[Start of section]

-- ==== Sys2Proof/Machine/Bus.lean ====
section
/-! DEFINITION. Machine/Bus.lean: accesses to BAR0 and BAR4 as they arrive: widths and alignment (R9, R617), halves (R10, R11), what is served
(R545, R594), the doorbell pages (R414), a virtual function's window (R407, R408) and the MSI-X tables (R402, R406), and the access of the TAP
(R611). -/

namespace Sys2Proof.Machine

/-! ### Accesses refused (R617, R408) -/

/-- Is an access of this size at this offset permitted (R9)? -/
def aligned (off size : Nat) : Bool := (size == 4 || size == 8) && off % size == 0

/-- A refused access is recorded (R617, R408): GLB_BAD_ADDR, GLB_BAD_CNT, and BAD_ACCESS at most once per 1 ms (R443). -/
def badAccess (fn off : Nat) (write : Bool) (size status : Nat) (s : State) : State :=
  let a := pack [(0, 26, off), (26, 1, b2n write), (28, 4, size), (32, 6, fn)]
  let s1 := (s.wrN GLB_BAD_ADDR a).bump GLB_BAD_CNT
  if msPassed s.hostIf.badAccessAt s.now then
    glbEvent 4 svWARNING (a + status * 2 ^ 40) { s1 with hostIf := { s1.hostIf with badAccessAt := some s.now } }
  else s1

/-- All ones in the bytes read. -/
def allOnes (size : Nat) : Nat := 2 ^ (8 * size) - 1

/-! ### Doorbell pages (R414) -/

/-- A write of 32 bits in the doorbell page of queue q, by a function. -/
def pageWrite (fn q r v : Nat) (s : State) : State :=
  if r = 0 then (if qType s q = 0 then sqDoorbell fn q v s else cqDoorbell fn q v s)
  else if r = 8 then abortEntry q v s
  else s

/-- The block whose registers stand at an offset: the doorbell pages belong to QUE. -/
def blockAt (off : Nat) : Nat := if 0x2000000 ≤ off then 10 else off / 0x100000

/-! ### Halves (R10, R11) -/

/-- The value in effect of a 64-bit register: DBG_DATA, in HALT, stands for the register it selects (R345). -/
def inEffect (off : Nat) (s : State) : Nat :=
  let u := 4 * ((off - 0x600000) / 0x2000) + off % 0x2000 / 0x100
  if off / 0x100000 = 6 && off % 0x2000 < 0x400 && off % 0x100 == 0x38 then (if thState s u = 4 then (dbgRead s u).toNat else 0) else s.rdN off

/-- The lower half that a write of the upper half alone completes (R10): RW fields keep their values in effect and SH fields their shadow; the
others act as if written 0. -/
def lowKept (off : Nat) (s : State) : Nat :=
  match rowAt off with
  | some r => ((r.fields.filter (fun f => f.acc == .rw || f.acc == .sh)).map (fun f => bits (inEffect off s) f.lo f.w * 2 ^ f.lo)).sum % 2 ^ 32
  | none => 0

/-- A register takes a whole value, and no lower half is held aside after that (R10). -/
def takeWhole (off v : Nat) (s : State) : State :=
  regWrite off v (dropAside off s)

/-- A lower half is held aside (R10). -/
def holdLow (off v : Nat) (s : State) : State :=
  { s with heldLow := kset (fun _ => none) s.heldLow off (some (BitVec.ofNat 32 v)) }

/-- A write of 32 bits to the upper half of the 64-bit register at an offset (R10). -/
def takeUpper (off v : Nat) (s : State) : State :=
  let lo := match kget (fun _ => none) s.heldLow off with
    | some h => h.toNat
    | none => lowKept off s
  takeWhole off (lo + v % 2 ^ 32 * 2 ^ 32) s

/-- Is this offset the upper half of a 64-bit register? -/
def isUpper (off : Nat) : Bool := off % 8 == 4 && isWide (off - 4)

/-- A write of 32 bits by the physical function, a bobbin or the TAP. -/
def write32 (off v : Nat) (s : State) : State :=
  if 0x3000000 ≤ off then s
  else if 0x2000000 ≤ off then pageWrite 0 (off / 0x1000 % 0x1000) (off % 0x1000) v s
  else if isWide off then holdLow off v s
  else if isUpper off then takeUpper (off - 4) v s
  else regWrite off (v % 2 ^ 32) s

/-- A write of 64 bits: a 64-bit register takes its whole value; elsewhere the lower half is written first (R10). -/
def write64 (off v : Nat) (s : State) : State :=
  if isWide off then takeWhole off v s else write32 (off + 4) (v / 2 ^ 32) (write32 off v s)

/-- The 64-bit RO counters and time stamps, whose lower half latches the upper as it is read (R11): the first offset, the count and the stride
of up to two indices. -/
def latchingRegs : List (Nat × Nat × Nat × Nat × Nat) :=
  [(PHS_TB_PHASE 0, 4, 0x1000, 1, 0), (PHS_SHOW_TIME, 1, 0, 1, 0), (SEQ_P_LAST_WORD 0, 4, 0x1000, 1, 0), (PIX_P_FRAME_CNT 0, 4, 0x4000, 1, 0),
   (PIX_P_FLIP_TIME 0, 4, 0x4000, 1, 0), (PIX_P_COMMIT_FRAME 0, 4, 0x4000, 1, 0), (PIX_P_COMMIT_TIME 0, 4, 0x4000, 1, 0), (CTL_A_POS 0, 16, 0x400, 1, 0),
   (CTL_A_PG_POS 0, 16, 0x400, 1, 0), (CTL_E_POS 0, 16, CTL_E_POS 1 - CTL_E_POS 0, 1, 0), (ENG_B_T_CYCLE 0 0, 128, 0x2000, 4, 0x100),
   (ENG_B_T_INSTRET 0 0, 128, 0x2000, 4, 0x100), (MEM_SR_TIME, 1, 0, 1, 0), (CMP_U_IN 0, 12, 0x40, 1, 0), (CMP_U_OUT 0, 12, 0x40, 1, 0),
   (LNK_L_CHK_BITS 0, 48, 0x200, 1, 0), (LNK_L_SCAN_ERR 0, 48, 0x200, 1, 0), (CAS_TW_LAST_HB, 1, 0, 1, 0), (HKP_LEDGER_EQ, 1, 0, 1, 0),
   (HKP_LEDGER_TIME, 1, 0, 1, 0), (HKP_ARR_EQ 0, 12, 8, 1, 0), (CAL_INST_LAST_OK, 1, 0, 1, 0), (MEM_SCRUB_POS, 1, 0, 1, 0), (NVM_DONE, 1, 0, 1, 0),
   (NVM_LOG_FIRST, 1, 0, 1, 0), (NVM_LOG_NEXT, 1, 0, 1, 0)]

/-- Does a 32-bit read of the lower half here latch the upper half (R11)? -/
def latching (off : Nat) : Bool :=
  latchingRegs.any (fun e => (List.range e.2.2.2.1).any (fun j =>
    let b := e.1 + j * e.2.2.2.2
    if e.2.1 = 1 then off == b
    else decide (b ≤ off) && (off - b) % e.2.2.1 == 0 && decide ((off - b) / e.2.2.1 < e.2.1)))

/-- A read of 32 bits by the physical function, a bobbin or the TAP. -/
def read32 (off : Nat) (s : State) : State × Nat :=
  if isWide off then
    let p := regRead off s
    (if latching off then { p.1 with latchedHi := kset (fun _ => none) p.1.latchedHi off (some (BitVec.ofNat 32 (p.2.toNat / 2 ^ 32))) } else p.1,
     p.2.toNat % 2 ^ 32)
  else if isUpper off then
    match kget (fun _ => none) s.latchedHi (off - 4) with
    | some h => ({ s with latchedHi := kset (fun _ => none) s.latchedHi (off - 4) none }, h.toNat)
    | none => let p := regRead (off - 4) s; (p.1, p.2.toNat / 2 ^ 32)
  else let p := regRead off s; (p.1, p.2.toNat % 2 ^ 32)

/-- A read of 64 bits. -/
def read64 (off : Nat) (s : State) : State × Nat :=
  if isWide off then let p := regRead off s; (p.1, p.2.toNat)
  else
    let p := read32 off s
    let q := read32 (off + 4) p.1
    (q.1, p.2 + q.2 * 2 ^ 32)

/-! ### A virtual function's window (R407, R408) -/

/-- The queues that function v owns, v not 0. -/
def ownedQueues (s : State) (v : Nat) : List Nat :=
  ((s.regs.filter (fun e => decide (QUE_Q_CTL 0 ≤ e.1) && decide (e.1 < QUE_STAT) && e.1 % 0x40 == 0)).map (fun e => (e.1 - QUE_Q_CTL 0) / 0x40)).filter
    (fun q => qOwner s q == v)

/-- The queue that VF v owns in its local slot: an enabled one before another (R411). -/
def slotQueue (s : State) (v slot : Nat) : Option Nat :=
  let qs := (ownedQueues s v).filter (fun q => s.fld (QUE_Q_LINK_LOCAL q) == slot)
  match qs.find? (fun q => qState s q != 0) with
  | some q => some q
  | none => qs.head?

/-- QUE_VF_STAT (R439). -/
def vfStat (s : State) (v : Nat) : Nat :=
  pack [(0, 9, (ownedQueues s v).length), (16, 1, b2n ((ownedQueues s v).any (fun q => qState s q == 3)))]

/-- A write of 32 bits by VF v: IRQ, and CMD with STOP or RESUME only, take effect in a view, and the registers of its doorbell pages. -/
def vfWrite32 (v off x : Nat) (s : State) : State :=
  if 0x100000 ≤ off && off < 0x200000 then
    match slotQueue s v (off / 0x1000 % 0x100) with
    | some q => pageWrite v q (off % 0x1000) x s
    | none => s
  else if 0x10000 ≤ off && off < 0x14000 then
    match slotQueue s v (off / 0x40 % 0x100) with
    | some q =>
      if off % 0x40 = 0x14 || (off % 0x40 == 0x18 && (x % 16 == 2 || x % 16 == 4 || x % 16 == 6)) then regWrite (QUE_Q_CTL q + off % 0x40) (x % 2 ^ 32) s
      else badAccess v off true 4 stNOTPERM s
    | none => s
  else s

/-- A write of 64 bits by VF v. A view's BASE is a 64-bit register, and its write is one write refused. -/
def vfWrite64 (v off x : Nat) (s : State) : State :=
  if 0x10000 ≤ off && off < 0x14000 && off % 0x40 == 8 then
    (if (slotQueue s v (off / 0x40 % 0x100)).isSome then badAccess v off true 8 stNOTPERM s else s)
  else vfWrite32 v (off + 4) (x / 2 ^ 32) (vfWrite32 v off x s)

/-- What 32 bits of VF v's window read as. -/
def vfRead32 (v off : Nat) (s : State) : State × Nat :=
  if off = 0 then (s, vfStat s v)
  else if 0x100000 ≤ off && off < 0x200000 then
    match slotQueue s v (off / 0x1000 % 0x100) with
    | some q => if off % 0x1000 = 0xC then read32 (QUE_ABORT_STAT q) s else (s, 0)
    | none => (s, 0)
  else if 0x10000 ≤ off && off < 0x14000 then
    match slotQueue s v (off / 0x40 % 0x100) with
    | some q => read32 (QUE_Q_CTL q + off % 0x40) s
    | none => (s, 0)
  else (s, 0)

/-! ### The whole access -/

/-- An aligned write that is served. -/
def write (fn off size v : Nat) (s : State) : State :=
  if fn = 0 then (if size = 8 then write64 off v s else write32 off v s)
  else (if size = 8 then vfWrite64 fn off v s else vfWrite32 fn off v s)

/-- An aligned read that is served. -/
def read (fn off size : Nat) (s : State) : State × Nat :=
  if fn = 0 then (if size = 8 then read64 off s else read32 off s)
  else
    let p := vfRead32 fn off s
    if size = 8 then (let q := vfRead32 fn (off + 4) p.1; (q.1, p.2 + q.2 * 2 ^ 32)) else p

/-- Is the block that an access of a function reaches served (R545, R594)? -/
def servedAt (fn off : Nat) (s : State) : Bool := s.served (if fn = 0 then blockAt off else 10)

/-- May a function reach BAR0: the physical function, and a VF that is enabled? -/
def fnOn (fn : Nat) (s : State) : Bool := fn == 0 || bit (s.rdN GLB_FN_EN) fn

/-- A write of BAR0 arrives (R9 to R11, R617). -/
def busWrite (fn off size v : Nat) (s : State) : State :=
  if !s.mainOn || !fnOn fn s then s
  else if !aligned off size then badAccess fn off true size stBADDESC s
  else if !servedAt fn off s then s
  else write fn off size v s

/-- A read of BAR0 arrives (R9 to R11, R617): the state after it and what it returns. -/
def busRead (fn off size : Nat) (s : State) : State × Nat :=
  if !s.mainOn || !fnOn fn s then (s, allOnes size)
  else if !aligned off size then (badAccess fn off false size stBADDESC s, allOnes size)
  else if !servedAt fn off s then (s, allOnes size)
  else read fn off size s

/-! ### MSI-X tables (R402, R406, R407) -/

/-- A write of 32 bits to an MSI-X table: a vector that is unmasked sends what is pending (R429). -/
def msixWrite32 (fn off v : Nat) (s : State) : State :=
  let vec := off / 16
  if vec < (if fn = 0 then 2048 else 32) then
    let k := fn * 2048 + vec
    let e := kget (fun _ => {}) s.msix k
    let r := off % 16
    let a := e.addr.toNat
    let e1 : MsixVec :=
      if r = 0 then { e with addr := BitVec.ofNat 64 (a / 2 ^ 32 * 2 ^ 32 + v % 2 ^ 32) }
      else if r = 4 then { e with addr := BitVec.ofNat 64 (a % 2 ^ 32 + v % 2 ^ 32 * 2 ^ 32) }
      else if r = 8 then { e with data := BitVec.ofNat 32 v }
      else { e with masked := bit v 0 }
    sendPending { s with msix := kset (fun _ => {}) s.msix k e1 }
  else s

/-- A write of BAR4: aligned words of 4 or 8 bytes of the table; the pending bits are read-only. -/
def msixWrite (fn off size v : Nat) (s : State) : State :=
  if !s.mainOn || !fnOn fn s || !aligned off size then s
  else if size = 8 then msixWrite32 fn (off + 4) (v / 2 ^ 32) (msixWrite32 fn off v s)
  else msixWrite32 fn off v s

/-- What a read of BAR4 returns: the table, and the pending bits. -/
def msixRead32 (fn off : Nat) (s : State) : Nat :=
  let n := if fn = 0 then 2048 else 32
  let pba := if fn = 0 then 0x8000 else 0x1000
  if off / 16 < n then
    let e := kget (fun _ => {}) s.msix (fn * 2048 + off / 16)
    let r := off % 16
    if r = 0 then e.addr.toNat % 2 ^ 32 else if r = 4 then e.addr.toNat / 2 ^ 32 else if r = 8 then e.data.toNat else b2n e.masked
  else if pba ≤ off && off < pba + n / 8 then
    maskOf 32 (fun i => (kget (fun _ => {}) s.msix (fn * 2048 + (off - pba) * 8 + i)).pending)
  else 0

/-- A read of BAR4. -/
def msixRead (fn off size : Nat) (s : State) : Nat :=
  if !s.mainOn || !fnOn fn s || !aligned off size then allOnes size
  else if size = 8 then msixRead32 fn off s + msixRead32 fn (off + 4) s * 2 ^ 32
  else msixRead32 fn off s

/-! ### The rows (R6 to R11, R41 to R46, R617) -/

/-- REGISTER_WRITE (R6): a write of BAR0, or of an MSI-X table in BAR4, of 4 or 8 bytes, by a function. -/
def execRegisterWrite (fn : Fin 64) (bar4 : Bool) (off : BitVec 26) (wide : Bool) (v : BitVec 64) (s : State) : Out :=
  .next (if bar4 then msixWrite fn off.toNat (if wide then 8 else 4) v.toNat s
    else busWrite fn off.toNat (if wide then 8 else 4) v.toNat s)

/-- BAD_WIDTH_ACCESS (R617): an access of `size` + 1 bytes, where that width or its alignment is not permitted. -/
def execBadWidthAccess (fn : Fin 64) (off : BitVec 26) (size : Fin 8) (write : Bool) (s : State) : Out :=
  let n := size.val + 1
  .next (if aligned off.toNat n then s
    else if write then busWrite fn off.toNat n 0 s
    else
      let p := busRead fn off.toNat n s
      { p.1 with lastRead := BitVec.ofNat 64 p.2 })

/-- LOWER_HALF_WRITE (R10): a 32-bit write of the lower half of a 64-bit register. -/
def execLowerHalfWrite (fn : Fin 64) (off : BitVec 26) (v : BitVec 32) (s : State) : Out :=
  .next (if fn != 0 || isWide off.toNat then busWrite fn off.toNat 4 v.toNat s else s)

/-- UPPER_HALF_WRITE (R10): a 32-bit write of the upper half of the 64-bit register at `off`. -/
def execUpperHalfWrite (fn : Fin 64) (off : BitVec 26) (v : BitVec 32) (s : State) : Out :=
  .next (if fn != 0 || isWide off.toNat then busWrite fn (off.toNat + 4) 4 v.toNat s else s)

/-- LOWER_HALF_READ (R11): a 32-bit read of the lower half of a 64-bit register; the row also stands for the reads of BAR0 and BAR4 that have
no row of their own. -/
def execLowerHalfRead (fn : Fin 64) (bar4 : Bool) (off : BitVec 26) (wide : Bool) (s : State) : Out :=
  let n := if wide then 8 else 4
  .next (
    if bar4 then { s with lastRead := BitVec.ofNat 64 (msixRead fn off.toNat n s) }
    else
      let p := busRead fn off.toNat n s
      { p.1 with lastRead := BitVec.ofNat 64 p.2 })

/-- ADAPT_VALUE_WRITE (R42). -/
def execAdaptValueWrite (a : AdaptPar) (v : BitVec 32) (s : State) : Out :=
  .next (if s.clocked then parValue a v.toNat s else s)

/-- ADAPT_RELEASE (R41). -/
def execAdaptRelease (a : AdaptPar) (s : State) : Out :=
  .next (if s.clocked then adaptRelease (paramOf a) s else s)

/-- ADAPT_BOUNDS_WRITE (R45, R46). -/
def execAdaptBoundsWrite (a : AdaptPar) (hi : Bool) (v : BitVec 32) (s : State) : Out :=
  .next (if s.clocked then parBound a hi v.toNat s else s)

/-! ### The TAP (R611) -/

/-- DBG_ACCESS_UPDATE (R611): Update-DR performs an access; the data register then holds its data and status. -/
def execDbgAccessUpdate (data : BitVec 64) (off : BitVec 26) (write wide : Bool) (s : State) : Out :=
  let n := if wide then 8 else 4
  let reg := fun (d st : Nat) => pack [(0, 64, d), (64, 26, off.toNat), (90, 1, b2n write), (91, 1, b2n wide), (92, 4, st)]
  .next (
    if !s.bankUp 6 || s.power.tap != 0x20 then s
    else if s.flag DBG_CTL_JTAG_LOCK then { s with power := { s.power with dbgReg := reg data.toNat 2 } }
    else
      let st := if aligned off.toNat n then 0 else 3
      if write then
        let t := busWrite 0 off.toNat n data.toNat s
        { t with power := { t.power with dbgReg := reg data.toNat st } }
      else
        let p := busRead 0 off.toNat n s
        { p.1 with power := { p.1.power with dbgReg := reg p.2 st } })

end Sys2Proof.Machine
end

[End of section]

What needs to be done:
Would you please copy exactly the part of the entries above that begins at the line containing "(R545, R594)? -/" and ends at the line containing "R11, R617). -/", both lines included?

Output for this exercise:
/-- Is the block that an access of a function reaches served (R545, R594)? -/
def servedAt (fn off : Nat) (s : State) : Bool := s.served (if fn = 0 then blockAt off else 10)

/-- May a function reach BAR0: the physical function, and a VF that is enabled? -/
def fnOn (fn : Nat) (s : State) : Bool := fn == 0 || bit (s.rdN GLB_FN_EN) fn

/-- A write of BAR0 arrives (R9 to R11, R617). -/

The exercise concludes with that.